Now we can test the digital signature, as a third party might to verify that the transaction (which in this example we presume is coded in the data z1 = 104) is valid. This is done as goes after:
1. Calculate u1 = s2 -1 mod n
Two. Calculate u2 = z1 * u1 mod n
Three. Calculate u3 = s1 * u1 mod n
Four. Calculate (t1,t2) = u2 * (p1,p2) + u3 * (r1,r2)
Five. Verify that t1 = s1.
In our case, we find that the result of step four is (t1,t2) = (99,44). Since t1 = ninety nine = s1 (see above), the validity of the signature is confirmed (it is not necessary for t2 to equal s2).
We should emphasize that our example involves enormously modest-sized integers. In a real Bitcoin or blockchain application, these integers are typically two hundred fifty six bits long, dramatically enhancing the cost of performing the above operations, but, on the other forearm, very dramatically enhancing the cost required for someone to “break” the system, such as by computationally attempting to recover the private key from the public key.
So what conclusions can we draw from this exercise? Very first of all, it should be clear that the mathematics involved is not trivial, and the necessary computations to implement this scheme certainly are not trivial. Nonetheless what we have is an effective one-way function: it is relatively effortless to verify a signature, but it is very difficult to work back from publicly available data, such as the public key, to obtain the critical private key.

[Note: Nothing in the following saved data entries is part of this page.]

theorem setCredit_still {s0 : State} {s : State} (q v : Nat) (h_s : Still s0 s) :
    Still s0 (State.setCredit s q v) := by
  unfold State.setCredit
  repeat' first
    | (extract_lets -underBinder +onlyGivenNames x; guard_hyp x : Sched := _; have x := trivial)
    | (with_reducible refine Still.upd ?_ rfl rfl; with_reducible assumption)

theorem queueEvent_still {s0 : State} {s : State} (e : EventRec) (h_s : Still s0 s) :
    Still s0 (State.queueEvent s e) := by
  unfold State.queueEvent
  repeat' first
    | (extract_lets -underBinder +onlyGivenNames x; guard_hyp x : Dict := _; have x := trivial)
    | (with_reducible refine Still.upd ?_ rfl rfl; with_reducible assumption)

theorem pushFallback_still {s0 : State} {s : State} (addr : Nat) (h_s : Still s0 s) :
    Still s0 (State.pushFallback s addr) := by
  unfold State.pushFallback
  repeat' first
    | with_reducible assumption
    | (extract_lets -underBinder +onlyGivenNames x; guard_hyp x : Sched := _; have x := trivial)
    | with_reducible first | apply count_still | apply Pass.ite (P := Still s0)
    | (with_reducible refine Still.upd ?_ rfl rfl; with_reducible assumption)

theorem noteDropped_still {s0 : State} {s : State} (t : Machine.Task) (e : EventRec) (h_s : Still s0 s) :
    Still s0 (State.noteDropped s t e) := by
  unfold State.noteDropped
  repeat' first
    | with_reducible assumption
    | (extract_lets -underBinder +onlyGivenNames x; first
      | (with_reducible refine Pass.cut (P := Still s0) (x := x) ?_ fun hx => ?_; rotate_left; clear_value x; have x := trivial; rotate_left; unfold x; clear x)
      | (guard_hyp x : _ := _; clear_value x; have x := trivial))
    | with_reducible first | apply setTickEvent_still | apply noteTask_still
    | split

theorem noteEnds_still {s0 : State} {s : State} (t : Machine.Task) (h_s : Still s0 s) :
    Still s0 (State.noteEnds s t) := by
  unfold State.noteEnds
  repeat' first
    | intro _
    | with_reducible assumption
    | (extract_lets -underBinder +onlyGivenNames x; first
      | (with_reducible refine Pass.cut (P := Still s0) (x := x) ?_ fun hx => ?_; rotate_left; clear_value x; have x := trivial; rotate_left; unfold x; clear x)
      | (with_reducible refine Pass.cutFa (P := Still s0) (x := x) ?_ fun hx => ?_; rotate_left; clear_value x; have x := trivial; rotate_left; unfold x; clear x)
      | (guard_hyp x : _ := _; clear_value x; have x := trivial))
    | with_reducible first
        | apply count_still | apply setTickEvent_still | apply noteTask_still | apply pushFallback_still
        | apply noteDropped_still | apply Pass.foldl (P := Still s0) | apply_assumption -exfalso -symm
        | apply Pass.ite (P := Still s0)
    | split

ECDSA is the essence of how both Bitcoin and other blockchain applications work. The scheme has resisted some rather extensive testing for weaknesses, both mathematically and computationally. The few failures that have occurred in practice have generally been because users were not careful in protecting their private keys, or else they used a fairly standard pseudorandom number generator to produce the private keys, which attackers then exploited.
As with all the technology we rely on in our digital age, the weakest links are users who are not careful.